Capcha is immediate and impossible to solve

lionhive opened this issue · 7 comments

The crawler runs for me, but capcha comes up immediately, and it's very hard to solve. It almost seems like they're using a capcha that is designed to just waste time and not be solveable. Anyone else seeing this problem? Occasionally I can pass the captcha and get some data, but this is very hard to achieve.

Hi @lionhive

Please see issues #9 and #13. I've seen this in the past, where the CAPTCHA would just reload continuously and never disappear, but it was quite rare. Are you saying this is happening to you most/all of the times the CAPTCHA appears?

I too see this as immediate. I tried solving all of them (which took a long time), but after I verified it, it immediately threw up another CAPTCHA. I think its getting smarter unfortunately :(

I have the same problems, once I verified it, it immediately threw up another CAPTCHA. Have you solved this problems??

@MathrewLing This is a known issue that I'm not planning on trying to fix. I've essentially walked away from this repo. The top of the README includes a note indicating this.

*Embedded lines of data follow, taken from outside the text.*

/-! ## Synchronisation -/

/-- Fences: R363: what is masked holds the word, what is not does not; at system scope a lost write is reported once. -/
theorem test_fences :
    let c := { core1 with sq := [⟨.store (own 0) [1], 2, 0⟩] }
    let d := { core1 with lost := 0x04 }
    nextIs (exec (.fenceC 0x04 .module) (with1 c)) (with1 c) = true ∧
    coreHas (exec (.fenceC 0xFB .module) (with1 c)) 0 0 (fun e => e.pc == 0x1004) = true ∧
    coreHas (exec (.fenceC 0x04 .module) (with1 d)) 0 0 (fun e => e.pc == 0x1004 && e.lost == 0x04) = true ∧
    coreHas (exec (.fenceC 0x04 .system) (with1 d)) 0 0 (fun e => e.x.xcause == 0x104 && e.lost == 0) = true ∧
    nextIs (exec (.fenceC 0 .core) (with1 { core1 with aq := [[⟨0, 0, 0, 4, 0, false, true, 0, none, false, none⟩], [], [], []] }))
      (with1 { core1 with aq := [[⟨0, 0, 0, 4, 0, false, true, 0, none, false, none⟩], [], [], []] }) = true := by decide +kernel

/-- Atomics: R366 to R368 at issue: the register becomes pending and the entry holds operand and compare value. -/
theorem test_atomics_enter_the_store_queue :
    let q (i : Instr) (op : SqOp) : Bool := coreHas (exec i (with1 core1)) 0 0 fun c => c.sq == [⟨op, 2, 0⟩] && c.isPend 4
    let full := { core1 with sq := List.replicate 64 ⟨.store 0 [0], 0, 0⟩ }
    q (.amoaddW 4 1 2) (.amo .add (own 0x1008) 4 64 0 4) = true ∧ q (.amocasD 2 1 511) (.amo .cas (own 0x1FF8) 8 0 64 4) = true ∧
    q (.amofaddF32 4 1 0) (.amo .fadd (own 0x1000) 4 64 0 4) = true ∧ core1.free [4, 5] [4] = true ∧
    nextIs (exec (.amoaddW 4 1 0) (with1 full)) (with1 full) = true ∧
    coreHas (exec (.amoaddD 4 1 512) (with1 core1)) 0 0 (fun c => c.x.xcause == 4 && !c.isPend 4) = true ∧
    coreHas (exec (.amoaddD 4 2 0) (with1 { core1 with b := core1.b.set 2 (rec 0x2000000000001000 0 1) })) 0 0
      (fun c => c.landings == [⟨4, 0⟩] && c.sq == []) = true := by decide +kernel

/-- Atomics: R384, R385 through space 4. -/
theorem test_remote_atomics :
    let c := { core1 with b := core1.b.set 2 (rec 0x8100000000000040 8) }
    let down := { with1 c with ports := [true, false] }
    let e : SqEntry := ⟨.remote true (.amo 8 0x40 8 64 0) 4, 0, 0⟩
    let f : SqEntry := ⟨.remote true (.store 0x80 [1]) 0, 2, 1⟩
    let q (l : List SqEntry) (p : Bool) : State := { with1 { core1 with sq := l } with ports := [true, p] }
    nextHas (exec (.amoswapD 4 2 0) (with1 c)) (fun t => t.sent == [] && (t.core? 0 0).any fun x => x.isPend 4 && x.sq == [e]) = true ∧
    coreHas (exec (.amoswapD 4 2 0) down) 0 0 (fun e => e.x.xcause == 0x104 && e.x.xtval == 0x8100000000000040) = true ∧
    nextIs (exec (.storePerform 0 0 1) (q [e, f] true)) (q [e, f] true) = true ∧
    nextHas (exec (.storePerform 0 0 0) (q [e, f] true)) (fun t => t.sent == [⟨true, .amo 8 0x40 8 64 0⟩] &&
      (t.core? 0 0).any fun x => x.sq == [f] && x.landings.map Landing.reg == [4]) = true ∧
    nextHas (exec (.storePerform 0 0 0) (q [f] true)) (fun t => t.sent == [⟨true, .store 0x80 [1]⟩] && (t.core? 0 0).any fun x => x.sq == []) = true ∧
    nextHas (exec (.storePerform 0 0 0) (q [f] false)) (fun t => t.sent == [] && t.logged == 1 && (t.core? 0 0).any fun x => x.sq == [] && x.lost == 4)
      = true ∧
    coreHas (exec (.storePerform 0 0 0) (q [e] false)) 0 0 (fun x => x.sq == [] && x.x.xcause == 0x104 && x.x.xtval == 0x8100000000000040 &&
      x.x.xepc == 0x1000) = true := by decide +kernel

/-- Atomics: R367 on the old value 0xFFFFFFF0 = −16 with operands −1, 1 and 0xFFFFFFF0. -/
theorem test_atomics_perform :
    let after (op : AmoOp) (v k : Word) (new : List Byte) (old : Word) : Bool :=
      let s := withBytes { core1 with sq := [⟨.amo op (own 0x1000) 4 v k 9, 2, 0⟩] } [0xF0, 0xFF, 0xFF, 0xFF]
      nextHas (exec (.storePerform 0 0 0) s) fun t => t.mem.read (own 0x1000) 4 == new && t.mem.byte (own 0x1004) == 0 &&
        (t.core? 0 0).any fun c => c.sq == [] && c.landings == [⟨9, old⟩]
    after .add 17 0 [1, 0, 0, 0] (-16) = true ∧ after .and 0x1F 0 [0x10, 0, 0, 0] (-16) = true ∧ after .or 1 0 [0xF1, 0xFF, 0xFF, 0xFF] (-16) = true ∧
    after .xor (-1) 0 [15, 0, 0, 0] (-16) = true ∧ after .min 1 0 [0xF0, 0xFF, 0xFF, 0xFF] (-16) = true ∧ after .max 1 0 [1, 0, 0, 0] (-16) = true ∧
    after .minu 1 0 [1, 0, 0, 0] (-16) = true ∧ after .maxu 1 0 [0xF0, 0xFF, 0xFF, 0xFF] (-16) = true ∧ after .swap 7 0 [7, 0, 0, 0] (-16) = true ∧
    after .cas 7 0xFFFFFFF0 [7, 0, 0, 0] (-16) = true ∧ after .cas 7 1 [0xF0, 0xFF, 0xFF, 0xFF] (-16) = true ∧
    Spec.stored .fadd 4 0x3F800000 0x40000000 0 = some 0x40400000 := by decide +kernel

/-- A core with an object record b2 in a space, and a doubleword at its place. -/
def withObject (base : Nat) (c : Core := core1) : Core := { c with b := c.b.set 2 (rec base 64) }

@ChrisMuir Thanks for your reply. I'll keep trying. Thank you anyway.

This is happening to me when I hit the site via Chrome (91.0.4472.114 (Official Build) (64-bit)). I am not running a scraper, this is regular old manual access. I was doing fine for 10-20 minutes, just poking around looking at what was available, and then it just locked up on me.

Brought up Firefox and it seems to work OK. No CAPTCHA issues. Weird.

SOLVED!!!!!!!!!

You need to make sure cookies can be saved. This got me passed the CAPTCHA for me. It has to be a fully qualified path or Chrome complains.

[Example]

sel_path = os.path.join(os.getcwd(), 'selenium')
chrome_options = Options()
chrome_options.add_argument("user-data-dir="+ sel_path)
chrome_options.add_argument("user-data-dir=selenium")
driver = webdriver.Chrome(chrome_options=chrome_options)
driver.get(zillow_path)